Interviews
‘The Gorge’ Director Scott Derrickson Discusses His Genre-Bending Creature Feature [Interview]
The world’s most dangerous secret lies within The Gorge, and Scott Derrickson isn’t about to spoil it.
The Sinister and The Black Phone director sat down with Bloody Disgusting to discuss his genre-bending new film, which offers something for everyone this Valentine’s Day with action-packed thrills, passionate romance, sci-fi intrigue, and horrific creatures.
The originality of the concept, scripted by Zach Dean (The Tomorrow War), attracted Derrickson to The Gorge. “When Skydance sent me the script, I just got excited about the idea of a big event movie that’s not a sequel or a franchise or IP, but is an original story blending a lot of different genres.”
Miles Teller (Top Gun: Maverick) and Anya Taylor-Joy (The Witch) star as two highly-trained operatives who grow close from a distance after being sent to guard opposite sides of a mysterious gorge. When an evil below emerges, they must work together to survive what lies within.
“I tend to cast pretty well,” Derrickson remarks. “I had to first of all believe in each of the actors as an elite sniper, which in this case I just did. That eliminates a lot of actors from possibly casting. Beyond that, they’re both really good at playing nuanced choices. They’re very good at intimate scenes. I just had a suspicion they would have good chemistry, which they did. It was great.”
Derrickson says it was “a bucket list experience” directing Sigourney Weaver in the film. “She’s everything you’d hope she’d be. She’s really dedicated, very disciplined in the craft. She cares about the movie, wants to understand the movie as a whole and incredibly warm to everybody on set. Everybody loved her. It was terrific.”

Although the threat that lurks inside the gorge is being kept under wraps, Derrickson delved into the creature design process.
“When you’re dealing with creature effects, you have to start at the concept art stage. You have to talk to artists about what your vision is, what you want, and they start to generate images. You give notes on that, build on that and splinter off into more exploration. On this one, we did a tremendous amount of artwork before landing on all the different individual creature designs in the film.”
The biggest challenge he faced on the production were the big set pieces, which were difficult on a technical level. “We did some things that hadn’t been done or hadn’t been done in quite the same way, and a lot of big physical sets. I don’t like virtual environments for the most part. I like set extensions, but the more physical a set, the more real it looks.

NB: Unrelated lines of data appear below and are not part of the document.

-- ==== Sys2Proof/Machine/State.lean ====
section
/-! DEFINITION. The state of the K640: every register, list, table, buffer, timer and pin the manual gives it, as plain data, its values
after power-on, and the two closed types of reasons for a stop. INVENTORY.md lists each field with its rule and reset value.

Money amounts, counts, lengths and media units are numbers. CLOCK, serials, tags, references and copy ids wrap and are words.
A timer of whole seconds is kept as the CLOCK value of its deadline (DEDUCED, unsafe for countdowns: log entry 11). A timer of milliseconds is
kept as the time left (log entries 2 and 3). -/

namespace Sys2Proof.Machine

/-- R180 to R182: held in power-on (RESET_N low), STARTING, or RUN. -/
inductive PartState where
  | held | starting | run
  deriving DecidableEq, Repr

/-- A timer of milliseconds: stopped, running with the time left, or paused with the time left. -/
inductive Timer where
  | stopped
  | running (left : Nat)
  | paused (left : Nat)
  deriving DecidableEq, Repr

/-- R178: the four timer settings, in seconds. -/
structure TimerSettings where
  idle : Nat
  quoteHold : Nat
  authorization : Nat
  grace : Nat
  deriving DecidableEq, Repr

/-- R19: an order is named by its record index and serial. -/
structure Handle where
  index : OrderId
  serial : W32
  deriving DecidableEq, Repr

/-! ## Exchange window (R161 to R176) -/

inductive SlotState where
  | free | posted | taken | done
  deriving DecidableEq, Repr

/-- R184, codes: result status, in code order from 0. -/
inductive Status where
  | ok | cancelled | format | privilege | noSuch | range | state | tableFull | busy | staleCard | noTerminal | noPrice | tooLarge | noMedia
  | declined | short | timedOut | aborted | terminalLost | sessionEnded | cardGone | readFault | stalled | transferFault | unitDown
  deriving DecidableEq, Repr

/-- R184, codes: STATE reason, in code order from 0. -/
inductive Reason where
  | none | noSession | paymentOpen | orderLimit | noCard | identifying | bayFaulted | already | notHealthy | notInService | inUse | transferActive
  deriving DecidableEq, Repr

inductive Size where
  | p2 | p4 | p6 | p8
  deriving DecidableEq, Repr

inductive Finish where
  | glossy | matte
  deriving DecidableEq, Repr

/-- R20, with FREE first as in the code table. -/
inductive OrderState where
  | free | draft | priced | paying | paid | printing | held | settling | closed | cancelled
  deriving DecidableEq, Repr

inductive SettleStatus where
  | none | captured | voided | uncollected | nothingDue
  deriving DecidableEq, Repr

/-- R57: the fixed prices of an order; unit prices of P2, P4, P6, P8 in this order, absent for sizes not ordered. -/
structure FixedPrices where
  unitPrice : Vector (Option Nat) 4
  surcharge : Nat
  rate : Nat
  taxRate : Nat
  currency : Nat
  subtotal : Nat
  discount : Nat
  tax : Nat
  total : Nat
  deriving DecidableEq, Repr

inductive Access where
  | none | read | write | readWrite
  deriving DecidableEq, Repr

inductive ApertureState where
  | disabled | active | faulted
  deriving DecidableEq, Repr

inductive Direction where
  | read | write
  deriving DecidableEq, Repr

/-- R158: why a transfer faulted its aperture. -/
inductive FaultCause where
  | unsuccessful | poisoned | noCompletion
  deriving DecidableEq, Repr

/-- R156: the seven requesters of the master port. -/
inductive Requester where
  | printer (p : PrinterId)
  | bay (b : BayId)
  | load
  deriving DecidableEq, Repr

/-- R150, R158: the fault record of an aperture. -/
structure FaultRecord where
  clock : W32
  direction : Direction
  requester : Requester
  address : Nat
  cause : FaultCause
  areasDied : Nat
  deriving DecidableEq, Repr

/-- R150: an aperture entry. Its use count is the number of live areas accepted through it, computed in Ops. -/
structure Aperture where
  base : Nat
  limit : Nat
  access : Access
  state : ApertureState
  fault : Option FaultRecord
  deriving DecidableEq, Repr

/-- R48: the violations of a price table image. -/
inductive Violation where
  | badFlag | badCount | unusedNotZero | thresholdRange | thresholdOrder | valueRange | reservedNotZero
  deriving DecidableEq, Repr

inductive Target where
  | a | b
  deriving DecidableEq, Repr

inductive PrinterState where
  | absent | ready | printing | paused | faulted | offline | service
  deriving DecidableEq, Repr

inductive TerminalState where
  | absent | offline | idle | authorizing | settling
  deriving DecidableEq, Repr

inductive SessionState where
  | free | active | draining
  deriving DecidableEq, Repr

/-- R145: one figure pair of the till with its saturated indications. -/
structure TillPair where
  count : Nat
  sum : Nat
  countSat : Bool
  sumSat : Bool
  deriving DecidableEq, Repr

/-- R145. -/
structure Till where
  openedAt : W32
  approvals : TillPair
  captures : TillPair
  voids : TillPair
  uncollected : TillPair
  abandoned : TillPair
  deriving DecidableEq, Repr

/-- An aperture as SET_APERTURE's result shows it (R154). -/
structure AperturePicture where
  entry : Aperture
  useCount : Nat
  deriving DecidableEq, Repr

/-- R135: the fields of a PAY result. -/
structure PayResult where
  reference : W16
  asked : Nat
  approved : Option Nat
  code : Option (List Byte)
  reason : Option Byte
  granted : Option W32
  deriving DecidableEq, Repr

/-- R118, R119: the fields of a READ_CARD result. -/
structure ReadResult where
  generation : W16
  serial : W32
  delivered : Nat
  filled : Nat
  givenBack : Nat
  target : Option Target
  lastBytes : Option Nat
  failing : Option Nat
  waited : Option Nat
  aperture : Option ApertureId
  deriving DecidableEq, Repr

/-- The kind-specific fields of a result part (R164, R184), by the rule that names them. Its byte form is in Layout. -/
inductive Body where
  /-- no field written since POST -/
  | zero
  /-- R7 -/
  | openSession (index : SessionId) (openedAt : W32) (idle : Nat)
  /-- R9 -/
  | closeSession (index : SessionId) (reached : SessionState) (cancelled ended : Nat)
  /-- R9: the handle of the order in PAYING -/
  | paymentOpen (order : Handle)
  /-- R22 -/
  | openOrder (order : Handle) (session : SessionId) (freeLeft : Nat)
  /-- R24 -/
  | addItem (position count : Nat)
  /-- R24: the first field found bad -/
  | badField (field : Nat)
  /-- R26 -/
  | itemCount (count : Nat)
  /-- R28 -/
  | quoted (prices : FixedPrices) (placement : PrinterId) (reservation : Nat)
  /-- R28: the first item not offered, or the first UNPRINTABLE item -/
  | quoteItem (position : Nat)
  /-- R56: the total that would have been reached -/
  | quoteTooLarge (total : Nat)
  /-- R28: the units asked for -/
  | quoteNoMedia (units : Nat)
  | pay (result : PayResult)
  /-- R23, R184: the order's state; also CANCEL_ORDER's result (R37) -/
  | orderState (state : OrderState)
  /-- R39 -/
  | retired (state : OrderState) (settle : SettleStatus) (settlement captured : Nat)
  | read (result : ReadResult)
  /-- R47 -/
  | loaded (tag : W32) (installedAt : W32) (sizes promotions : Nat)
  /-- R47: FORMAT -/
  | loadBad (entry : Nat) (violation : Violation)
  /-- R159: TRANSFER_FAULT -/
  | loadFault (aperture : ApertureId)
  /-- R154 -/
  | apertures (before after : AperturePicture) (table : Vector AperturePicture 8)
  /-- R178 -/
  | timers (settings : TimerSettings) (clampedIdle clampedHold clampedAuthorization clampedGrace : Bool)
  /-- R146 -/
  | shift (closedAt : W32) (till : Till)
  /-- R123 -/
  | resetBay (generation : W16) (ended : Nat)
  /-- R100 -/
  | resetPrinter (state : PrinterState) (copyId : W16)
  /-- R147 -/
  | resetTerminal (before : TerminalState) (reference : W16)
  /-- R99 -/
  | service (state : PrinterState) (pending : Bool)
  deriving DecidableEq, Repr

“Being able to get all of that done in a timely fashion and have it be ready for production, staying in front of the schedule; you make a movie this size, it’s a little bit like running in front of a moving train. You just got to hit every railroad tie perfectly or the train’s gonna run you over, which in this case it didn’t.”
The titular gorge was a virtual location, but that doesn’t mean it was computer generated. Derrickson explains, “We shot plates in Norway for the canyon, for the rock walls, for the forests, for the sky, and then sort of stitched together the virtual space itself of the gorge. The top of the pillars of the watchtowers were real, giant, to-scale sets, and then the virtual space around them was built from the real photography.”

The filmmaker calls it “a dream come true” to have Academy Award winners Trent Reznor & Atticus Ross (The Social Network, Gone Girl) compose the score. “I was really thrilled that they wanted to do the movie, and their way of working is really interesting. They write you a ton of music based on just the script, on what they hear as being relevant to the film.”
He continues, “They give you more music than you’re ever going to use in a movie, but you sort of pick out the pieces that you think work the most, and then they build off of those. Some of those pieces directly end up in the movie, and then some of them, they’ll take direction and tailor them to different scenes.
“They’re very collaborative, really respectful and boy, do they care. They came to a bunch of the mixes, right up to the final mix. They were very precise about what they liked and didn’t like, and I loved that. I love their investments and how connected they were to the work. It was great. It was really an amazing experience.”
The music also features several choice needle drops: Yeah Yeah Yeahs‘ Grammy-nominated “Spitting Off the Edge of the World,” Ramones‘ classic punk anthem “Blitzkrieg Bop,” Twisted Sister‘s take on “O Come, All Ye Faithful,” and a rendition of Bob Dylan‘s “All Along the Watchtower” by UK rapper Devlin.
“I care a lot about needle drops. I think one of the most important things you do as a director is pick those songs that play in a film because of the tone they bring to them,” notes Derrickson.
“I knew that I wanted to have a big dance scene in the middle of the movie. There was a couple of lines about dancing in the script, but I wanted that to be a real scene. It took me a long time before settling on the Yeah Yeah Yeahs song. And then we built the choreography around that song.”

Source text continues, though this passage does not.